Lentivirus Titer Validation

Representative flow cytometry analysis of Jurkat T cells 72 h after infection with lentivirus containing an EGFP+ plasmid. Percentage of EGFP+ (GFP+) cells (A), mean fluorescence intensity (MFI) of GFP+ cells (B), and histogram representation (C) clearly show the infection rate of the different lentivirus doses.

It is crucial to test the infectivity of control (empty vector or scrambled short hairpin RNA [shRNA]) and vector of interest (overexpression or targeted shRNA) in Jurkat T cells on the same day to assure accuracy and optimal in vivo experiment.

In Vivo Lentivirus Infection of Tissue Resident peritoneal MФs (Days 8–22)

All in vivo studies with lentivirus should be performed according to local and national guidelines on the ethical use of animals in research as well as adhering to all regulations associated with the use of category II infectious materials. Animal welfare should also be monitored in accordance with local regulations. Injections and collection of samples should follow local authority rules (see Box 1).

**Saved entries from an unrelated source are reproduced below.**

-- ==== Sys2Proof/Machine/Field.lean ====
section
/-!
DEFINITION. The field family (`40_field.md` R100 to R110): FADD FSUB FNEG FMUL FSQR FINV FISQRT FSEL FLD FST.
-/

namespace Sys2Proof.Machine

/-- `40_field.md` R100. -/
def execFadd (rd ra rb : FReg) (s : State) : Outcome := fieldBinary fpAdd rd ra rb s

/-- `40_field.md` R101. -/
def execFsub (rd ra rb : FReg) (s : State) : Outcome := fieldBinary fpSub rd ra rb s

/-- `40_field.md` R102. -/
def execFneg (rd ra : FReg) (s : State) : Outcome := fieldUnary fpNeg rd ra s

/-- `40_field.md` R103. -/
def execFmul (rd ra rb : FReg) (s : State) : Outcome := fieldBinary fpMul rd ra rb s

/-- `40_field.md` R104. -/
def execFsqr (rd ra : FReg) (s : State) : Outcome := fieldUnary fpSqr rd ra s

/-- `40_field.md` R105, `90_conflicts.md` C2: the inverse of 0 is UndefinedInverse and leaves NONE, never the value 0. -/
def execFinv (rd ra : FReg) (s : State) : Outcome :=
  endCommand (.f rd) s
    (match need (s.getF ra) with
     | .error code => .error code
     | .ok a => if a = fpZero then .error .undefinedInverse else .ok (s.setF rd (some (fpInv a))))

/-- `40_field.md` R107: the even root and FLAG 1, or 0 and FLAG 0; both arms end with 0x00. -/
def execFisqrt (rd ra : FReg) (s : State) : Outcome :=
  endCommand (.f rd) s
    (rule1 (s.getF ra) fun a =>
      (s.setF rd (some ((fpInvSqrt a).getD fpZero))).setFlag (flagOfRoot (fpInvSqrt a)))

/-- `40_field.md` R108: the bit is FLAG; both sources must be valid whichever is selected. -/
def execFsel (rd ra rb : FReg) (s : State) : Outcome := fieldBinary (fpSelect s.flag) rd ra rb s

/-- `40_field.md` R109. -/
def execFld (rd : FReg) (slot : Slot) (s : State) : Outcome :=
  loadSlot (.f rd) fpDecode (fun s v => s.setF rd (some v)) slot s

/-- `40_field.md` R110. -/
def execFst (slot : Slot) (ra : FReg) (s : State) : Outcome := storeSlot (s.getF ra) Fin.val slot s

end Sys2Proof.Machine
end

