/-- The command of the same row whose operands are the fields of `w` (`30_encoding.md` R71, R72). -/
def rowCommand (i : Instr) (w : Word) : Instr :=
  match i with
  | .fadd _ _ _ => .fadd (rdField w) (raField w) (rbField w)
  | .fsub _ _ _ => .fsub (rdField w) (raField w) (rbField w)
  | .fneg _ _ => .fneg (rdField w) (raField w)
  | .fmul _ _ _ => .fmul (rdField w) (raField w) (rbField w)
  | .fsqr _ _ => .fsqr (rdField w) (raField w)
  | .finv _ _ => .finv (rdField w) (raField w)
  | .fisqrt _ _ => .fisqrt (rdField w) (raField w)
  | .fsel _ _ _ => .fsel (rdField w) (raField w) (rbField w)
  | .fld _ _ => .fld (rdField w) (slotField w)
  | .fst _ _ => .fst (slotField w) (raField w)
  | .sadd _ _ _ => .sadd (rdField w) (raField w) (rbField w)
  | .smul _ _ _ => .smul (rdField w) (raField w) (rbField w)
  | .szero _ => .szero (rdField w)
  | .sone _ => .sone (rdField w)
  | .sld _ _ => .sld (rdField w) (slotField w)
  | .sst _ _ => .sst (slotField w) (raField w)
  | .pident _ => .pident (rdField w)
  | .padd _ _ _ => .padd (rdField w) (raField w) (rbField w)
  | .pdbl _ _ => .pdbl (rdField w) (raField w)
  | .pneg _ _ => .pneg (rdField w) (raField w)
  | .psmul _ _ _ _ => .psmul (rdField w) (raField w) (rbField w) (vtField w)
  | .peq _ _ => .peq (raField w) (rbField w)
  | .pdec _ _ => .pdec (rdField w) (slotField w)
  | .penc _ _ => .penc (slotField w) (raField w)
  | .pmsm _ _ _ _ _ _ => .pmsm (rdField w) (raField w) (rbField w) (nsm1Field w) (npm1Field w) (vtField w)

/-- The bits of the operand fields that a format uses (`30_encoding.md` R72). -/
def fieldMask : Format → Word
  | .r3 => 0x000FFF00#32
  | .r2 => 0x0000FF00#32
  | .r1 => 0x00000F00#32
  | .cmp => 0x000FF000#32
  | .sm => 0x100FFF00#32
  | .ld => 0x001F0F00#32
  | .st => 0x001FF000#32
  | .v => 0x1FFFFF00#32

/-- Every bit of a word is compared or belongs to an operand. -/
theorem formatMask_or_fieldMask (fmt : Format) : formatMask fmt ||| fieldMask fmt = BitVec.allOnes 32 := by
  cases fmt <;> rfl

/-- The bits of `w` that the row compares are the row's `match` (`30_encoding.md` R74). -/
def MatchesRow (i : Instr) (w : Word) : Prop := w &&& formatMask (rowFormat i) = (rowOpcode i).setWidth 32

/-! ## The decoder, row by row -/

/-- Every format compares the whole `op` field. -/
theorem opField_of_masked {fmt : Format} {op : BitVec 8} {w : Word} (h : w &&& formatMask fmt = op.setWidth 32) :
    opField w = op := by
  have hlow : opField (w &&& formatMask fmt) = opField w := by
    have hmask : opField (formatMask fmt) = BitVec.allOnes 8 := by cases fmt <;> rfl
    calc opField (w &&& formatMask fmt) = opField w &&& opField (formatMask fmt) := by
          simp [opField, BitVec.extractLsb, BitVec.extractLsb'_and]
      _ = opField w := by rw [hmask, BitVec.and_allOnes]
  rw [← hlow, h]
  exact BitVec.eq_of_toNat_eq (by simpa [opField, BitVec.extractLsb] using op.isLt)

/-- A word with a row's `op` is put to that row's tests. -/
theorem decode_row (i : Instr) {w : Word} (h : opField w = rowOpcode i) :
    decode w = strict (rowFormat i) (rowOpcode i) w (rowCommand i w) := by
  unfold decode
  rw [h]
  cases i <;> rfl

/-- What passes a row's tests is the row's command, and the word matches the row. -/
theorem matchesRow_of_strict {fmt : Format} {i j : Instr} {w : Word} (h : strict fmt (opField w) w i = .ok j)
    (hfmt : fmt = rowFormat i) (hop : (opField w).toNat = (rowOpcode i).toNat) (hi : i = rowCommand i w) :
    MatchesRow j w ∧ j.wellFormed = true ∧ j = rowCommand j w := by
  subst hfmt
  obtain ⟨hmask, hwf, rfl⟩ := strict_cases h
  rw [BitVec.eq_of_toNat_eq hop] at hmask
  exact ⟨hmask, hwf, hi⟩

/-- A word that decodes matches the row of its command, which is well formed and has the word's fields as its operands. -/
theorem decode_cases {w : Word} {i : Instr} (h : decode w = .ok i) :
    MatchesRow i w ∧ i.wellFormed = true ∧ i = rowCommand i w := by
  unfold decode at h
  dsimp only at h
  split at h
  case h_26 => cases h
  all_goals
    rename_i hop
    exact matchesRow_of_strict h rfl hop rfl

/-! ## The encoder, row by row -/

/-- The word of a command matches the command's row. -/
theorem encode_matchesRow (i : Instr) : MatchesRow i (encode i) := by
  have hform : Laws.RowForm.Statement i := by
    cases i
    exacts [Laws.RowForm.fadd .., Laws.RowForm.fsub .., Laws.RowForm.fneg .., Laws.RowForm.fmul .., Laws.RowForm.fsqr ..,
      Laws.RowForm.finv .., Laws.RowForm.fisqrt .., Laws.RowForm.fsel .., Laws.RowForm.fld .., Laws.RowForm.fst ..,
      Laws.RowForm.sadd .., Laws.RowForm.smul .., Laws.RowForm.szero .., Laws.RowForm.sone .., Laws.RowForm.sld ..,
      Laws.RowForm.sst .., Laws.RowForm.pident .., Laws.RowForm.padd .., Laws.RowForm.pdbl .., Laws.RowForm.pneg ..,
      Laws.RowForm.psmul .., Laws.RowForm.peq .., Laws.RowForm.pdec .., Laws.RowForm.penc .., Laws.RowForm.pmsm ..]
  cases i <;> exact hform

/-- The command read from its own word is the command: each field stands where the row reads it. -/
theorem rowCommand_encode (i : Instr) : rowCommand i (encode i) = i := by
  cases i with
  | fadd | fsub | fmul | fsel | sadd | smul | padd | fneg | fsqr | finv | fisqrt | pdbl | pneg | szero | sone | pident | peq =>
    simp [rowCommand, encode, encodeReg, Fin.ext_iff, rdField_or, raField_or, rbField_or, rdField_place_op,
      raField_place_op, rbField_place_op]
  | fld | sld | pdec =>
    simp [rowCommand, encode, encodeLoad, Fin.ext_iff, rdField_or, slotField_or, rdField_place_op, slotField_place_op]
  | fst | sst | penc =>
    simp [rowCommand, encode, encodeStore, Fin.ext_iff, raField_or, slotField_or, raField_place_op, slotField_place_op]
  | psmul | pmsm =>
    simp [rowCommand, encode, encodeReg, Fin.ext_iff, rdField_or, raField_or, rbField_or, nsm1Field_or, npm1Field_or,
      vtField_or, rdField_place_op, raField_place_op, rbField_place_op, nsm1Field_place_op, npm1Field_place_op,
      vtField_place_op]

/-- The word of a row's command is the row's `op` and the operand fields of `w`. -/
theorem encode_rowCommand (i : Instr) (w : Word) :
    encode (rowCommand i w) = (rowOpcode i).setWidth 32 ||| (w &&& fieldMask (rowFormat i)) := by
  cases i with
  | fadd | fsub | fmul | fsel | sadd | smul | padd | fneg | fsqr | finv | fisqrt | pdbl | pneg | szero | sone | pident | peq =>
    simp only [rowCommand, encode, encodeReg, place_rdField, place_raField, place_rbField, place_zero, BitVec.or_zero,
      BitVec.or_assoc, mask_or]
    rfl
  | fld | sld | pdec =>
    simp only [rowCommand, encode, encodeLoad, place_rdField, place_slotField, BitVec.or_assoc, mask_or]
    rfl
  | fst | sst | penc =>
    simp only [rowCommand, encode, encodeStore, place_raField, place_slotField, BitVec.or_assoc, mask_or]
    rfl
  | psmul | pmsm =>
    simp only [rowCommand, encode, encodeReg, place_rdField, place_raField, place_rbField, place_nsm1Field,
      place_npm1Field, place_vtField, BitVec.or_assoc, mask_or]
    rfl

/-- A word that matches a row is the word of the row's command with its fields. -/
theorem encode_rowCommand_of_matchesRow {i : Instr} {w : Word} (h : MatchesRow i w) : encode (rowCommand i w) = w := by
  rw [encode_rowCommand, ← h, mask_or, formatMask_or_fieldMask, BitVec.and_allOnes]

/-! ## The round trip -/

/-- The word of a command matches the command's row, whose tests it passes with the command it was made from. -/
theorem decode_encode {i : Instr} (hwf : i.wellFormed = true) : decode (encode i) = .ok i := by
  have hrow : MatchesRow i (encode i) := encode_matchesRow i
  rw [decode_row i (opField_of_masked hrow), rowCommand_encode]
  exact strict_ok hrow hwf

/-- A word that decodes matches its command's row, and a row has one word for the fields it reads. -/
theorem encode_of_decode {w : Word} {i : Instr} (h : decode w = .ok i) : encode i = w := by
  obtain ⟨hrow, _, hi⟩ := decode_cases h
  rw [hi]
  exact encode_rowCommand_of_matchesRow hrow

theorem wellFormed_of_decode {w : Word} {i : Instr} (h : decode w = .ok i) : i.wellFormed = true := by
  obtain ⟨_, hwf, _⟩ := decode_cases h
  exact hwf

end Sys2Proof
end

section
/-!
A word that is no well-formed command's (`30_encoding.md` R74, R78): `Execute` ends it with IllegalCommand.
-/

namespace Sys2Proof.Machine

/-- Such a word decodes to nothing, since it would be the word of what it decodes to. -/
theorem execute_of_not_encode {w : Word} (h : ∀ i : Instr, i.wellFormed = true → encode i ≠ w) (s : State) :
    execute w s = .next (s.setStatus .illegalCommand) := by
  cases hw : decode w with
  | error e => exact execute_error w e s hw
  | ok i => exact absurd (encode_of_decode hw) (h i (wellFormed_of_decode hw))

theorem setStatus_illegalCommand (s : State) :
    s.setStatus .illegalCommand = { s with err := .illegalCommand, sticky := true } := by
  simp [State.setStatus]

end Sys2Proof.Machine
end

section

namespace Sys2Proof.Machine

/-- Settles O1: the word passes its row's tests, and the row reads each field where the encoder put it. -/
theorem decodeOfEncode : Obligations.DecodeOfEncode := fun _ => decode_encode

/-- Settles O2: a word is its row's `op` and its operand fields, with no bit left over. -/
theorem decodedWordIsTheEncoding : Obligations.DecodedWordIsTheEncoding :=
  fun _ _ h => ⟨wellFormed_of_decode h, encode_of_decode h⟩

/-- Settles O4: `Execute` ends such a word with IllegalCommand, and the step that serves its write to CMD is `Execute`. -/
theorem illegalWordChangesOnlyStatus : Obligations.IllegalWordChangesOnlyStatus := by
  intro s w hw
  refine ⟨?_, fun rest hp => ?_⟩
  · rw [execute_of_not_encode hw, setStatus_illegalCommand]
  · rw [step_command s w rest hp, execute_of_not_encode hw, setStatus_illegalCommand]

/-- Settles O3: the decoder evaluated on twelve words. -/
theorem listedWordsDecode : Obligations.ListedWordsDecode := by
  unfold Obligations.ListedWordsDecode
  decide

/-- Settles O48: neither command's rule reads the hint. -/
theorem hintChangesNothing : Obligations.HintChangesNothing :=
  ⟨fun s rd ra rb => (exec_psmul s rd ra rb true).trans (exec_psmul s rd ra rb false).symm,
   fun s rd ra rb nsm1 npm1 => (exec_pmsm s rd ra rb nsm1 npm1 true).trans (exec_pmsm s rd ra rb nsm1 npm1 false).symm⟩

end Sys2Proof.Machine
end

section
/-!
What every command family shares: the word of a well-formed command has its row's format and opcode (`30_encoding.md` R72,
R73), and a store of a valid register leaves its encoding in the slot and all else as it was (`20_memory.md` R52).
-/

namespace Sys2Proof.Machine

/-- A well-formed command has the form of its row. -/
theorem hasForm_of_wellFormed {i : Instr} (hwf : i.wellFormed = true) : HasForm i (rowFormat i) (rowOpcode i).toNat := by
  refine ⟨?_, decode_encode hwf⟩
  rw [BitVec.ofNat_toNat]
  exact encode_matchesRow i

theorem setSlot_setStatus_ok (s : State) (k : Slot) (v : List Byte) :
    (s.setSlot k v).setStatus .ok = { s with buf := bufWrite s.buf k v, err := .ok } := by
  simp [State.setStatus, State.setSlot]

/-- A store of a valid source: the slot holds the encoding, no byte outside it and nothing else but ERR changes. -/
theorem storeSlot_some_effect {α : Type} (code : α → Nat) (slot : Slot) {s : State} (v : α) (hwf : s.buf.wf = true) :
    ∃ t : State, storeSlot (some v) code slot s = .next t ∧ t = { s with buf := t.buf, err := .ok } ∧
      SlotHolds t.buf slot (code v) ∧
      ∀ x, x < 32 * slot.val ∨ 32 * slot.val + 32 ≤ x → memByte t.buf x = memByte s.buf x := by
  have hslot := slotHolds_bufWrite s.buf slot (code v) hwf
  have hframe := fun x => memByte_bufWrite_ne s.buf slot (le32 (code v)) x (le32_length _)
  rw [storeSlot_some, setSlot_setStatus_ok]
  -- The stored bytes stay folded from here on.
  generalize bufWrite s.buf slot (le32 (code v)) = m at hslot hframe ⊢
  exact ⟨{ s with buf := m, err := .ok }, rfl, rfl, hslot, hframe⟩

end Sys2Proof.Machine
end

section
/-!
The field operations on canonical integers (`40_field.md` R101 to R105): what each leaves as an integer in [0, p), where it
vanishes, and which elements are squares, by the field laws of ZMod p.
-/

namespace Sys2Proof.Machine

open Sys2Proof.Config

/-! ## Integers and residues -/

theorem val_eq_zero_iff {a : Fp} : a.val = 0 ↔ a = fpZero := (Fin.ext_iff (b := fpZero)).symm

theorem fpZ_eq_zero_iff_val {a : Fp} : fpZ a = 0 ↔ a.val = 0 := fpZ_eq_zero.trans val_eq_zero_iff.symm

/-- Every residue is that of a field element. -/
theorem fpZ_surjective : Function.Surjective fpZ := by
  have : NeZero pMod := ⟨pMod_pos.ne'⟩
  intro z
  exact ⟨toFp z.val, by rw [fpZ_toFp, ZMod.natCast_zmod_val]⟩

theorem sq_mul_mod_eq_one_iff (r a : Fp) : r.val * r.val * a.val % pMod = 1 ↔ fpZ r * fpZ r * fpZ a = 1 := by
  rw [← natCast_eq_one_iff _ _ pMod_prime.one_lt, Nat.cast_mul, Nat.cast_mul, fpZ, fpZ]

/-- A square over the integers mod p is a square of ZMod p. -/
theorem exists_sq_mod_eq_iff (a : Fp) : (∃ b : Fp, b.val * b.val % pMod = a.val) ↔ IsSquare (fpZ a) := by
  have hsq (b : Fp) : b.val * b.val % pMod = a.val ↔ fpZ a = fpZ b * fpZ b := by
    rw [← fpZ_mul, fpZ_inj, eq_comm, Fin.ext_iff]
    rfl
  simp only [hsq, IsSquare, fpZ_surjective.exists]

/-! ## Difference, opposite and sign -/

theorem val_fpSub (a b : Fp) : (fpSub a b).val = if b.val ≤ a.val then a.val - b.val else a.val + pMod - b.val := by
  have ha := a.isLt
  have hb := b.isLt
  change (a.val + (pMod - b.val)) % pMod = _
  split
  case isTrue hle =>
    rw [show a.val + (pMod - b.val) = a.val - b.val + pMod by omega, Nat.add_mod_right, Nat.mod_eq_of_lt (by omega)]
  case isFalse hlt =>
    rw [Nat.mod_eq_of_lt (by omega)]
    omega

theorem intCast_fpSub (a b : Fp) : ((fpSub a b).val : Int) = ((a.val : Int) - b.val) % pMod := by
  change (((a.val + (pMod - b.val)) % pMod : Nat) : Int) = _
  rw [Int.natCast_mod, Nat.cast_add, Nat.cast_sub b.isLt.le, ← Int.add_emod_right (a.val - b.val)]
  congr 1
  ring

theorem val_fpNeg (a : Fp) : (fpNeg a).val = if a.val = 0 then 0 else pMod - a.val := by
  have ha := a.isLt
  change (pMod - a.val) % pMod = _
  split
  case isTrue h0 => rw [h0, Nat.sub_zero, Nat.mod_self]
  case isFalse h0 => exact Nat.mod_eq_of_lt (by omega)

theorem fpNeg_fpNeg (a : Fp) : fpNeg (fpNeg a) = a := fpZ_injective (by rw [fpZ_neg, fpZ_neg, neg_neg])

/-- p is odd, so the opposite of a nonzero element has the other sign. -/
theorem sgn_fpNeg {a : Fp} (h : a.val ≠ 0) : sgn (fpNeg a) = 1 - sgn a := by
  have ha := a.isLt
  have hodd := pMod_odd
  rw [sgn, sgn, val_fpNeg, if_neg h]
  omega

Here we describe an optimal working system we have implemented in our laboratory to ensure both the safety of the worker and welfare of the mice. This system may be modified to individual laboratory requirements and local rules.

Prepare lentivirus-containing insulin needles (or single-use needles, 30G for animal welfare and to avoid fluid loss in the needle) within 30 min of planned i.p. injections and store on ice in a lockable box until the time of injection. Drawing the lentivirus up into the syringes should be done in a category II biological safety cabinet considering the safety issues (Box 1). The needle sheath should be placed back on the needle using the one-hand scoop technique. Guide the needle into the sheath using only one hand to hold the syringe and press the sheath against a solid structure such as the inside wall of the safety cabinet or the side of a tip box.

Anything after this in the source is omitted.